Kitz Forum

Announcements => News Articles => Topic started by: Bowdon on April 27, 2018, 01:59:34 PM

Title: High Court Rules UK ISP Internet Snooping Law is Unlawful
Post by: Bowdon on April 27, 2018, 01:59:34 PM
https://www.ispreview.co.uk/index.php/2018/04/high-court-rules-uk-isp-internet-snooping-law-is-unlawful.html (https://www.ispreview.co.uk/index.php/2018/04/high-court-rules-uk-isp-internet-snooping-law-is-unlawful.html)

Quote
The High Court of Justice (Queen’s Bench Division) has today ruled that the controversial 2016 Investigatory Powers Act, which would force broadband ISPs to log the internet activity of all their customers for up to 12 months, is unlawful and must be amended.

The IPAct contains a variety of measures, although one of the most hotly debated is a change that forces broadband ISPs and mobile operators to store comparatively detailed Internet Connection Records (e.g. details of all the websites / servers you’ve visited) about all their customers. This can then be supplied to a valid authority without a warrant and occurs irrespective of whether or not you’re even suspected of a crime.

Needless to say, not everybody was happy with so much data being easily supplied, upon request, to dozens of public bodies (i.e. from local police to financial regulators). Similarly a 2016 ruling by the Court of Justice of the European Union (CJEU) had already warned that EU law does not allow “general and indiscriminate retention of traffic data and location data,” except for “targeted” use against “serious crime”.

Quote
    High Court of Justice Conclusion

    For the reasons we have given this claim for judicial review succeeds in part, because Part 4 of the Investigatory Powers Act 2016 is incompatible with fundamental rights in EU law in that in the area of criminal justice:

    (1) access to retained data is not limited to the purpose of combating “serious crime”; and

    (2) access to retained data is not subject to prior review by a court or an independent administrative body.

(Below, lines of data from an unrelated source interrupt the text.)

-- ==== Sys2Proof/Syntax.lean ====
section
/-! DEFINITION. The commands of the Baszu: one constructor for each row of spec/opcode_table.json, with its operands.
Observations that come from outside the device (a received frame, a temperature, words read from host memory by DMA)
are operands; everything the device itself holds is read from the State. An operand with a default is an observation that the
ordinary case lacks. -/

namespace Sys2Proof

/-- A requester of register accesses, in the same-cycle order of R51. [DESIGN CHOICE: log 7] -/
inductive Requester where
  | spindle | service | pcie | dma (k : Fin 16) | i3c
  deriving DecidableEq, Repr

/-- A register page of the page map (R29). -/
inductive Page where
  | glb | hif | evt | aon | spn | mgt | hwd | vlt | svc | clk
  | lpg (g : Fin 32) | hds (i : Fin 4) | lpm (i : Fin 4) | xm | nht | tcm | brl | lrn
  | eng (c : Fin 64) | epc | mdl | tls | chk | d2d | hbm (s : Fin 4) | tms (i : Fin 8) | mtr
  | fab (f : Fin 21) | fct | cnt | mem
  deriving DecidableEq, Repr

/-- A register with the layout and protocol of FP_OWNER that guards a shared resource (R49, R559). -/
inductive OwnerReg where
  | face (p : Page)        -- FP_OWNER of a page whose FP_CAPS.OWNER is 1
  | slice (k : Fin 16)     -- TCM_SLICEk_OWNER
  | mirror (k : Fin 16)    -- TMS_MIRk_OWNER
  | syncOut                -- SPN_SYNC_OUT_OWNER
  deriving DecidableEq, Repr

/-- A table lock (R135). -/
inductive LockReg where
  | lpm (t : Fin 2) | xm (n : Fin 8) | nht
  deriving DecidableEq, Repr

/-- What an integrity-protected memory read found (R131, R157, R208, R257): good, one corrected bit, or uncorrectable. [DESIGN CHOICE: log 8] -/
inductive EccSeen where
  | clean | corrected | uncorrectable
  deriving DecidableEq, Repr

/-- What the DEVICE_ID read of a memory stack found (R271): no stack, a failed read, or the banks and rows of each of its
pseudo-channels. [DESIGN CHOICE: log 8] -/
inductive StackId where
  | absent | failed
  | device (banks : BitVec 7) (rows : BitVec 20)
  deriving DecidableEq, Repr

/-- How a DMA read fails (R435): Unsupported Request, Completer Abort, a poisoned completion, or no completion in so many ns
after the request (R434). [DESIGN CHOICE: log 8] -/
inductive ReadEnd where
  | unsupported | aborted | poisoned
  | timeout (ns : BitVec 48)
  deriving DecidableEq, Repr

/-- How the read of a memory block ends (R280): it comes back with these of its 2,176 bits turned on the way, or not in time.
[DESIGN CHOICE: log 8] -/
inductive BlockRead where
  | back (flips : List (Fin 2176))
  | late
  deriving DecidableEq, Repr

/-- A word of a forwarding-table memory (R131, R133). [DESIGN CHOICE: log 30] -/
inductive TableWord where
  | lpm (stage : Fin 16) (word : Nat)
  | xmSlot (half : Fin 2) (bucket : Nat) (way : Fin 4)
  | xmStash (i : Fin 64)
  | nht (tbl : Fin 4) (index : Nat)
  | prof (bank : Fin 2) (i : Fin 64)
  | tmpl (bank : Fin 2) (i : Fin 64)
  deriving DecidableEq, Repr

/-- A memory of the forwarding tables, as the scrubber names it. -/
inductive TableMem where
  | lpm | xm | stash | nht | prof | tmpl
  deriving DecidableEq, Repr

/-- The SecTAG of a received frame, the outcome of its ICV check and the frame that is left once SecTAG and ICV are removed and
the secure data decrypted, under IEEE 802.1AE (R73): the packet number is the whole one, recovered with XPN. [DESIGN CHOICE: log 8, 18] -/
structure SecTag where
  sci   : BitVec 64
  an    : BitVec 2
  pn    : BitVec 64
  enc   : Bool
  icvOk : Bool
  plain : Bytes
  deriving DecidableEq, Repr

/-- Who caused a bank wake (R498). -/
inductive WakeBy where
  | software | dma | processor
  deriving DecidableEq, Repr

/-- A Spindle time of the register layouts: SEC, NS and FRAC (R329). -/
structure TimeVal where
  sec  : BitVec 48
  ns   : BitVec 30
  frac : BitVec 16
  deriving DecidableEq, Repr

/-- A reference clock input (R518). -/
inductive RefClk where
  | sys | pcie | line (k : Fin 4) | fab (k : Fin 4)
  deriving DecidableEq, Repr

/-- What the host writes to hold or let go of MSI-X messages (R454). -/
inductive MaskBit where
  | vector (v : Fin 512)
  | function
  | enable
  deriving DecidableEq, Repr

/-- A place that holds banks which may be retained (R24, R497): a memory region, or another page. -/
inductive BankPlace where
  | region (r : Fin 88)
  | page (p : Page)
  deriving DecidableEq, Repr

/-- Parties that release a reference of a Chuck chain, in the fixed order of R255. -/
inductive FreeParty where
  | tm | fabric | egress | hbm | host | verdictPath | software
  deriving DecidableEq, Repr

/-- A port of the Chuck allocator asking for a cell: the pool and the tag (R244). -/
structure CellReq where
  port : Fin 32
  pool : Fin 16
  tag  : BitVec 12
  deriving DecidableEq, Repr

/-- A release of one reference: the party, the first cell's handle and the tag presented (R252). -/
structure ChainFree where
  party  : FreeParty
  handle : BitVec 22
  tag    : BitVec 12
  deriving DecidableEq, Repr

/-- A learning record of a fabric LEARN cell (R383). -/
structure LearnRec where
  table : Fin 8
  dev   : BitVec 6
  port  : BitVec 8
  time  : BitVec 48
  key   : BitVec 160
  deriving DecidableEq, Repr

/-- A STATUS record (R388). -/
structure StatusRec where
  dev       : Fin 64
  role      : BitVec 2
  cand      : Bool
  handoff   : Bool
  term      : BitVec 16
  stbyValid : Bool
  stbyDev   : Fin 64
  bank      : BitVec 1
  seq       : BitVec 16
  spnState  : BitVec 2
  deriving DecidableEq, Repr

/-- A fabric cell as received on a link: the header fields of R365, the payload and the trailer of R366. -/
structure Cell where
  ctype   : BitVec 4
  lseq    : BitVec 12
  retx    : Bool
  bcast   : Bool
  srcDev  : Fin 64
  dstDev  : Fin 64
  sseq    : BitVec 20
  first   : BitVec 9
  fill    : BitVec 8
  kind    : BitVec 4
  count   : BitVec 6
  sgen    : BitVec 4
  payload : Bytes
  ack     : BitVec 12
  ackv    : Bool
  nakv    : Bool
  nak     : BitVec 12
  crcOk   : Bool
  deriving DecidableEq, Repr

/-- A HELLO payload (R369). -/
structure Hello where
  magic   : BitVec 32
  version : BitVec 16
  role    : BitVec 8
  id      : BitVec 8
  link    : BitVec 8
  seen    : Bool
  deriving DecidableEq, Repr

/-- The flow key of an IPFIX sample (R406). -/
structure FlowKey where
  ingPort : BitVec 8
  v6      : Bool
  src     : BitVec 128
  dst     : BitVec 128
  proto   : BitVec 8
  sport   : BitVec 16
  dport   : BitVec 16
  deriving DecidableEq, Repr
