/-- The registers whose places may lie in page p, beside the Faceplate and the performance counters that every page has (R32). -/
def regsOfPage (p : Nat) : List Reg :=
  if p = 0x0 then [.GLB_ID, .GLB_SERIAL, .GLB_STRAP, .GLB_BOOT, .GLB_RST, .GLB_RST_CAUSE, .GLB_BAD_ACCESS, .GLB_BAD_ADDR, .GLB_TEMP, .GLB_PWR_TOTAL, .GLB_PWR_RAILk, .GLB_PWR_PEAK]
  else if p = 0x1 then [.HIF_LINK, .HIF_RINGn_BASE, .HIF_RINGn_CFG, .HIF_RINGn_TAIL, .HIF_RINGn_HEAD, .HIF_RINGn_STAT, .HIF_CQn_BASE, .HIF_CQn_CFG, .HIF_CQn_MOD, .HIF_CQn_HEAD, .HIF_CQn_TAIL, .HIF_CQn_STAT]
  else if p = 0x2 then [.EVT_GRPg_CFG, .EVT_GRP_ACTIVE, .EVT_GRP_RAISED, .EVT_EOI, .EVT_QUERY, .EVT_ALERT, .EVT_VEC_HELDw]
  else if p = 0x3 then [.AON_CFG, .AON_STAT, .AON_WATCHk]
  else if p = 0x4 then [.SPN_TIME, .SPN_ADJ, .SPN_RATE, .SPN_CFG, .SPN_SERVO, .SPN_STAT, .SPN_ERR, .SPN_PPS_IN_CORR, .SPN_SYNC_IN_CORR, .SPN_PPS_OUT_CORR, .SPN_SYNC_OUT_CORR, .SPN_PPS_CAP, .SPN_PPS_OUT, .SPN_SYNC_OUT_OWNER, .SPN_ACT_FAIL, .SPN_TIMER_FIFO, .SPN_ACT_CMD, .SPN_ACT_RES, .SPN_GCL_ADDR, .SPN_GCL_DATA, .SPN_GATEn_ADMIN, .SPN_GATEn_STAT, .SPN_GATEn_ADJ_BASE, .SPN_X_CFG]
  else if p = 0x5 then [.MGT_CFG, .MGT_STAT, .MGT_RST_REQ]
  else if p = 0x6 then [.HWD_STAT, .HWD_UTC, .HWD_WIN_ADDR, .HWD_WIN_DATA, .HWD_PTR, .HWD_PTR1, .HWD_AGE_ALARM, .HWD_FLUSH, .HWD_TOTALS]
  else if p = 0x7 then [.VLT_STAT, .VLT_ADDR, .VLT_CMD, .VLT_RES, .VLT_LC]
  else if p = 0x8 then [.SVC_DIVERTk, .SVC_RING_BASE, .SVC_RING_CFG, .SVC_RING_HEAD, .SVC_RING_TAIL, .SVC_FW_CMD, .SVC_FW_STAT, .SVC_WHEEL_CMD, .SVC_WHEEL_FREE, .SVC_MBOX_CMD, .SVC_MBOX_RES]
  else if p = 0x9 then [.CLK_REF_STAT, .CLK_ISLn, .CLK_X_ISLn]
  else if 0x10 ≤ p ∧ p < 0x30 then [.LPG_PORTn_CFG, .LPG_PORTn_STAT, .LPG_PORTn_TS_ING_CORR, .LPG_PORTn_TS_EGR_CORR, .LPG_PORTn_PREEMPT, .LPG_PORTn_MSEC, .LPG_PORTn_REPLAY_WIN, .LPG_PORTn_PN_NEAR, .LPG_PORTn_TS_FIFO, .LPG_PORTn_TS_CNT, .LPG_MODE, .LPG_LANE_MAP, .LPG_SA_CMD, .LPG_SA_DATA]
  else if p = 0x30 then [.HDS_CFG, .HDS_UDP_PORTS, .HDS_UDP_PORTS1, .HDS_PORTn_CFG, .HDS_PORTn_META, .HDS_DPk_CFG]
  else if p = 0x31 then [.HDS_PROFA, .HDS_PROFB]
  else if p = 0x32 then [.HDS_TMPLA, .HDS_TMPLB]
  else if p = 0x33 then [.HDS_TRACE_CTRL, .HDS_TRACE_DATA]
  else if p = 0x34 then [.LPM_MISS_NHt, .LPM_CMD, .LPM_CMD_RES, .LPM_LOCKt, .LPM_LOCK_TMO, .LPM_UNITS, .LPM_PFX0, .LPM_PFX1, .LPM_ECC_ADDR, .LPM_STAGE_FREEk]
  else if p = 0x35 then [.LPM_MEM_ADDR, .LPM_MEM_DATA]
  else if p = 0x38 then [.XM_TBLn_CFG, .XM_TBLn_SEED, .XM_TBLn_LRN, .XM_TBLn_DATA, .XM_CMD, .XM_CMD_RES, .XM_LOCKn, .XM_LOCK_TMO, .XM_COUNTn, .XM_STASH, .XM_ECC_ADDR, .XM_INS_CFG]
  else if p = 0x39 then [.NHT_ACC, .NHT_LOCK, .NHT_LOCK_TMO, .NHT_ECC_ADDR]
  else if p = 0x3A then [.TCM_SLICEk_OWNER, .TCM_GRPAn, .TCM_GRPBn, .TCM_CMD, .TCM_RD, .TCM_SHADOW_ADDR, .TCM_SCRUB_CFG, .TCM_INJECT]
  else if p = 0x3B then [.BRL_REPLr, .BRL_CMD, .BRL_BANKA_STAT, .BRL_BANKB_STAT, .BRL_BANKA_CRC, .BRL_BANKB_CRC, .BRL_ECC_ADDR, .BRL_MEM_ADDR, .BRL_MEM_DATA]
  else if p = 0x3C then [.LRN_CFG, .LRN_PORT_MASKk, .LRN_FLAP, .LRN_STAT, .LRN_LOG_STAT, .LRN_LOG]
  else if 0x40 ≤ p ∧ p < 0x80 then [.ENG_CFG, .ENG_STAT, .ENG_IMEM_ADDR, .ENG_IMEM_DATA, .ENG_ECC_ADDR, .ENG_ILL_ADDR, .ENG_TRACE_CTRL, .ENG_TRACE_DATA, .ENG_DISP_CFG, .ENG_DISP_STAT, .ENG_DISP_X]
  else if p = 0x80 then [.EPC_CFG, .EPC_STAT, .EPC_SWITCH, .EPC_LAST, .EPC_INFLIGHTA, .EPC_INFLIGHTB, .EPC_DRAIN_TIME, .EPC_X_CFG]
  else if p = 0x81 then [.MDL_CFG, .MDL_STAT]
  else if p = 0x82 then [.TLS_PORTn_CFG]
  else if p = 0x90 then [.CHK_POOLn_CFG, .CHK_POOLn_SPILL, .CHK_POOLn_ADMIT, .CHK_POOLn_STAT, .CHK_POOLn_MIN, .CHK_POOLn_RETIRED, .CHK_SRCs_CFG, .CHK_CELL_CMD, .CHK_CELL_RES, .CHK_BADFREE_LOG, .CHK_MARCH_CTRL, .CHK_MARCH_STAT, .CHK_MARCH_ERR, .CHK_ECC_ADDR, .CHK_ALLOC_X, .CHK_INJECT]
  else if p = 0x91 then [.D2D_CFG, .D2D_STAT, .D2D_X_CAL]
  else if 0xA0 ≤ p ∧ p < 0xA4 then [.HBM_ID, .HBM_FREQ, .HBM_TRAIN_STAT, .HBM_RETRAIN, .HBM_TEMP, .HBM_SCRUB, .HBM_ERR_ADDR, .HBM_PCk_STAT, .HBM_X_WQ, .HBM_X_SLOW, .HBM_X_READ_TMO, .HBM_X_INJECT, .HBM_FREE_TOTAL]
  else if p = 0xB0 then [.TMS_CFG, .TMS_PORTn_CFG, .TMS_PORTn_EQ, .TMS_MIRk, .TMS_MIRk_OWNER, .TMS_X_TIE]
  else if p = 0xB1 then [.TMS_Q_CMD, .TMS_Q_RES, .TMS_QPROFp]
  else if p = 0xB2 then [.TMS_NODE_CMD, .TMS_NODE_RES]
  else if p = 0xB3 then [.TMS_WREDk]
  else if p = 0xB4 then [.TMS_CR_CFG, .TMS_CR_CLASSc, .TMS_CR_PORTn]
  else if p = 0xB8 then [.MTR_CMD, .MTR_RES, .MTR_PROFp]
  else if 0xC0 ≤ p ∧ p < 0xD5 then [.FAB_LANE_EN, .FAB_POLARITY, .FAB_LINKk_STAT, .FAB_LINKk_FAR, .FAB_LINKk_REACH, .FAB_LINKk_LAG]
  else if p = 0xD8 then [.FCT_CFG, .FCT_MGR_CFG, .FCT_MGR_CMD, .FCT_MGR_STAT, .FCT_MEMBERS, .FCT_REACH, .FCT_SPARE, .FCT_X_LINK, .FCT_X_LAG, .FCT_X_LAG1]
  else if p = 0xE0 then [.CNT_ACC, .CNT_ACC_RES, .CNT_CFG, .CNT_SNAP_CFG, .CNT_SNAP_CMD, .CNT_SNAP_STAT, .CNT_ECC_ADDR]
  else if p = 0xF0 then [.MEM_CFG, .MEM_GRANTr, .MEM_TEST_CTRL, .MEM_TEST_STAT, .MEM_TEST_ERR]
  else []
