/-- A write of LPG_PORTn_MSEC: XPN does not change while EN was 1; VALIDATE 3 and CONF_OFS 3 are refused. -/
def msecWrite (g p img : Nat) (d : Dev) : Dev :=
  let changes := LPG_PORTn_MSEC.XPN.of img != rget LPG_PORTn_MSEC.XPN g p d
  if LPG_PORTn_MSEC.VALIDATE.of img = 3 ∨ LPG_PORTn_MSEC.CONF_OFS.of img = 3 ∨ (changes ∧ flag LPG_PORTn_MSEC.EN g p d) then
    errAt Err.BAD_ARG .LPG_PORTn_MSEC g p d
  else storeFields false .LPG_PORTn_MSEC g p img d

/-- A write of LPG_PORTn_TS_CNT: a write of 0 clears OVF; other values leave it. [DESIGN CHOICE: log 112] -/
def tsCntWrite (g p img : Nat) (d : Dev) : Dev :=
  if LPG_PORTn_TS_CNT.OVF.of img = 0 then rset LPG_PORTn_TS_CNT.OVF g p 0 d else d

/-! Security associations (R68 to R72). -/

/-- An SA of port n: transmit or receive. -/
def saOf (n : Nat) (tx : Bool) (i : Nat) (d : Dev) : Sa :=
  if tx then look (port n d).tx i {} else look (port n d).rx i {}
/-- Set an SA of port n. -/
def setSa (n : Nat) (tx : Bool) (i : Nat) (s : Sa) (d : Dev) : Dev :=
  let x := port n d
  if tx then setPort n { x with tx := put x.tx i {} s } d else setPort n { x with rx := put x.rx i {} s } d
/-- Whether SA i is the current transmit SA of its SC i ÷ 4 (R68). -/
def saIsCurrent (n i : Nat) (d : Dev) : Bool := find? (port n d).cur (i / 4) == some i
/-- The vault object of a handle, if it is a key of the size that the port needs (R503): TYPE 2 with XPN, TYPE 1 without. -/
def saKey (n h : Nat) (d : Dev) : Option Bytes :=
  let want := if pflag LPG_PORTn_MSEC.XPN n d then 2 else 1
  match find? d.vlt.slots h with
  | some o => if h ≠ 0 ∧ byteAt o 0 = want then some ((o.drop 4).take (byteAt o 1)) else none
  | none => none
/-- The last packet number (R72). -/
def lastPn (n : Nat) (d : Dev) : Nat := if pflag LPG_PORTn_MSEC.XPN n d then 2 ^ 64 - 1 else 2 ^ 32 - 1

/-- INSTALL (R70), with LPG_SA_DATA as it stood at the commit. -/
def saInstall (n : Nat) (tx : Bool) (i dat : Nat) (d : Dev) : Dev :=
  let g := n / 4
  let h := LPG_SA_DATA.KEY_HANDLE.of dat
  if tx && saIsCurrent n i d then errAt 0x21 .LPG_SA_CMD g 0 d
  else match saKey n h d with
    | none => errAt 0x20 .LPG_SA_CMD g 0 d
    | some k =>
      setSa n tx i { valid := true, handle := h, ssci := LPG_SA_DATA.SSCI.of dat, nextPn := LPG_SA_DATA.NEXT_PN.of dat,
                     sci := LPG_SA_DATA.SCI.of dat, key := k, nearFired := false } d
/-- REMOVE (R70): the SA becomes invalid and its key is erased. -/
def saRemove (n : Nat) (tx : Bool) (i : Nat) (d : Dev) : Dev :=
  if tx && saIsCurrent n i d then errAt 0x21 .LPG_SA_CMD (n / 4) 0 d
  else setSa n tx i { saOf n tx i d with valid := false, key := [] } d
/-- READ (R70): every field except the key into LPG_SA_DATA. -/
def saRead (n : Nat) (tx : Bool) (i : Nat) (d : Dev) : Dev :=
  let s := saOf n tx i d
  let g := n / 4
  rset LPG_SA_DATA.VALID g 0 (b2n s.valid) <| rset LPG_SA_DATA.KEY_HANDLE g 0 s.handle <| rset LPG_SA_DATA.SSCI g 0 s.ssci <|
    rset LPG_SA_DATA.AN g 0 (i % 4) <| rset LPG_SA_DATA.NEXT_PN g 0 s.nextPn <| rset LPG_SA_DATA.SCI g 0 s.sci d
/-- SET_CURRENT (R70): a valid transmit SA becomes its SC's current one, which ends an exhaustion (R72). A receive SA is in no
SC: BAD_ARG. [DESIGN CHOICE: log 23] -/
def saSetCurrent (n : Nat) (tx : Bool) (i : Nat) (d : Dev) : Dev :=
  if !tx then errAt Err.BAD_ARG .LPG_SA_CMD (n / 4) 0 d
  else if !(saOf n true i d).valid then errAt Err.NOT_READY .LPG_SA_CMD (n / 4) 0 d
  else setPort n { port n d with cur := ins (port n d).cur (i / 4) i, exh := (port n d).exh.filter (· != i / 4) } d
/-- Run an SA command of group g to its end (R70). -/
def saRun (g img dat : Nat) (d : Dev) : Dev :=
  let n := 4 * g + LPG_SA_CMD.PORT.of img
  let tx := LPG_SA_CMD.DIR.on img
  let i := LPG_SA_CMD.SA.of img
  match LPG_SA_CMD.OP.of img with
  | 0 => saInstall n tx i dat d
  | 1 => saRemove n tx i d
  | 2 => saRead n tx i d
  | _ => saSetCurrent n tx i d
/-- A write of LPG_SA_CMD (R70, R71): with GO 1 the command takes effect at the frame boundary, so one for a transmit SA waits
with GO at 1 while the port sends a frame. A GO meanwhile is refused, and a write with GO 0 only stores its fields. [DESIGN CHOICE: log 5] -/
def saCmdWrite (g img : Nat) (d : Dev) : Dev :=
  let n := 4 * g + LPG_SA_CMD.PORT.of img
  let dat := regImg .LPG_SA_DATA g 0 d
  if flag LPG_SA_CMD.GO g 0 d && LPG_SA_CMD.GO.on img then errAt Err.BAD_ARG .LPG_SA_CMD g 0 d
  else
    let d := storeFields false .LPG_SA_CMD g 0 img d
    if !LPG_SA_CMD.GO.on img then d
    else if LPG_SA_CMD.DIR.on img && (port n d).txNow.isSome then
      rset LPG_SA_CMD.GO g 0 1 (setPort n { port n d with cmd := some (img, dat) } d)
    else saRun g img dat d
/-- The frame boundary at which a waiting SA command of the port runs and its GO returns to 0 (R71). -/
def saResume (n : Nat) (d : Dev) : Dev :=
  match (port n d).cmd with
  | none => d
  | some (img, dat) => saRun (n / 4) img dat (rset LPG_SA_CMD.GO (n / 4) 0 0 (setPort n { port n d with cmd := none } d))

/-- The current transmit SA of an SC, if it is valid, not at its last PN, and the SC not exhausted. -/
def saUsable (n sc : Nat) (d : Dev) : Option Nat :=
  match find? (port n d).cur sc with
  | some i => let s := saOf n true i d; if s.valid ∧ s.nextPn < lastPn n d ∧ !(port n d).exh.contains sc then some i else none
  | none => none
/-- At a frame boundary: an SC whose current SA stands at its last PN moves to its next AN if that SA is valid and
TX_NEXT_ARM is 1; otherwise SA_EXHAUSTED fires and the SC stays exhausted until software makes an SA current (R72).
[DESIGN CHOICE: log 17] -/
def saSwitch (n sc : Nat) (d : Dev) : Dev :=
  match find? (port n d).cur sc with
  | some i =>
    let s := saOf n true i d
    if s.valid ∧ lastPn n d ≤ s.nextPn ∧ !(port n d).exh.contains sc then
      let j := 4 * sc + (i + 1) % 4
      if (saOf n true j d).valid && pflag LPG_PORTn_MSEC.TX_NEXT_ARM n d then
        portFire n 16 (setPort n { port n d with cur := ins (port n d).cur sc j } d)
      else portFire n 20 (setPort n { port n d with exh := sc :: (port n d).exh } d)
    else d
  | none => d
/-- A transmit SA takes the next packet number for a frame; PN_NEAR fires once per SA, at the first frame that finds or leaves
NEXT_PN at or above the threshold (R72). [DESIGN CHOICE: log 113] -/
def saTakePn (n i : Nat) (d : Dev) : Dev :=
  let s := saOf n true i d
  let next := s.nextPn + 1
  let near := pget LPG_PORTn_PN_NEAR.PN_NEAR n d
  if near ≤ next ∧ !s.nearFired then portFire n 12 (setSa n true i { s with nextPn := next, nearFired := true } d)
  else setSa n true i { s with nextPn := next } d

/-- Erase the key of every SA and make those SAs invalid: the part of a vault wipe in the LPG key stores (R508). -/
def saWipe (d : Dev) : Dev :=
  let wipe (t : Tbl Sa) : Tbl Sa := t.map fun x => (x.1, { x.2 with valid := false, key := [] })
  { d with ports := d.ports.map fun x => (x.1, { x.2 with rx := wipe x.2.rx, tx := wipe x.2.tx }) }

/-! What ends frames in progress. -/

/-- Frames in transmission, and a preempted one whose fragments remain, are truncated with a bad FCS and are not sent again
(R60, R61); a waiting SA command meets its frame boundary (R71). -/
def truncateTx (n : Nat) (d : Dev) : Dev :=
  let x := port n d
  let cut (f : Option TxFrame) (d : Dev) : Dev := if f.isSome then emit (.frameAbort n) d else d
  saResume n (cut x.txPre (cut x.txNow (setPort n { x with txNow := none, txPre := none } d)))
/-- The port goes to DISABLED: the transmitter idles and frames in progress are truncated (R60). [DESIGN CHOICE: log 14] -/
def linkStop (n : Nat) (d : Dev) : Dev :=
  let d := truncateTx n d
  let d := setLinkUp n false (linkTo n 0 (pset LPG_PORTn_STAT.AN_DONE n 0 d))
  downDiscard n (preemptUpdate n (setPort n { port n d with idle := true, verified := false, attempts := 0 } d))
/-- The port leaves UP for FAULT (R60, R61), or a lock in FAULT is lost; the fault bits show what was seen. A verification
survives. [DESIGN CHOICE: log 14; DEDUCED: log 24] -/
def linkFault (n : Nat) (loc rem ser : Bool) (d : Dev) : Dev :=
  let d := pset LPG_PORTn_STAT.LOCAL_FAULT n (b2n loc) (pset LPG_PORTn_STAT.REMOTE_FAULT n (b2n rem) (pset LPG_PORTn_STAT.HI_SER n (b2n ser) d))
  if linkState n d == 4 then downDiscard n (setLinkUp n false (linkTo n 5 (truncateTx n d)))
  else if linkState n d == 5 then lockGone n d
  else d
/-- A write of LPG_PORTn_CFG (its field table, R60). -/
def portCfgWrite (g p img : Nat) (d : Dev) : Dev :=
  let n := 4 * g + p
  let mf := LPG_PORTn_CFG.MAX_FRAME.of img
  let on := LPG_PORTn_CFG.EN.on img
  if mf < 64 ∨ 9216 < mf ∨ LPG_PORTn_CFG.MEDIA.of img = 3 ∨ (on ∧ !portExists n d) then errAt Err.BAD_ARG .LPG_PORTn_CFG g p d
  else
    let was := flag LPG_PORTn_CFG.EN g p d
    let d := storeFields false .LPG_PORTn_CFG g p img d
    if on && !was then linkStart n d else if !on && was then linkStop n d else downDiscard n d

/-! Timestamps (R64 to R67). -/

/-- PKT_TIME: (SEC × 10^9 + NS) modulo 2^48 (R65). -/
def pktTime (sec ns : Nat) : Nat := (sec * 1000000000 + ns) % 2 ^ 48

/-- Push a two-step entry: with a full FIFO it is lost (R67). -/
def tsPush (n tag sec ns frac : Nat) (d : Dev) : Dev :=
  let x := port n d
  if 64 ≤ x.fifo.length then
    portFire n 8 (pset LPG_PORTn_TS_CNT.OVF n (min (pget LPG_PORTn_TS_CNT.OVF n d + 1) 0xFFFF) d)
  else
    portFire n 4 (pset LPG_PORTn_TS_CNT.LEVEL n (x.fifo.length + 1) (setPort n { x with fifo := x.fifo ++ [(tag, sec, ns, frac)] } d))
/-- Pop the head of the two-step FIFO into the register LPG_PORTn_TS_FIFO, from which the read snapshot is taken (R55). -/
def tsPop (n : Nat) (d : Dev) : Dev :=
  let x := port n d
  let load (v tag sec ns frac : Nat) (d : Dev) : Dev :=
    pset LPG_PORTn_TS_FIFO.VALID n v <| pset LPG_PORTn_TS_FIFO.TAG n tag <| pset LPG_PORTn_TS_FIFO.SEC n sec <|
      pset LPG_PORTn_TS_FIFO.NS n ns <| pset LPG_PORTn_TS_FIFO.FRAC n frac d
  match x.fifo with
  | [] => load 0 0 0 0 0 d
  | (tag, sec, ns, frac) :: t =>
    load 1 tag sec ns frac (pset LPG_PORTn_TS_CNT.LEVEL n t.length (setPort n { x with fifo := t } d))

    We have concluded that the legislation must be amended within a reasonable time and that a reasonable time would be 1 November 2018, which is just over 6 months from the date of this judgment. We have also concluded that the appropriate remedy is a declaration to reflect our judgment.

    Finally we would like to express our gratitude to all counsel and those instructing them for their assistance in this important case.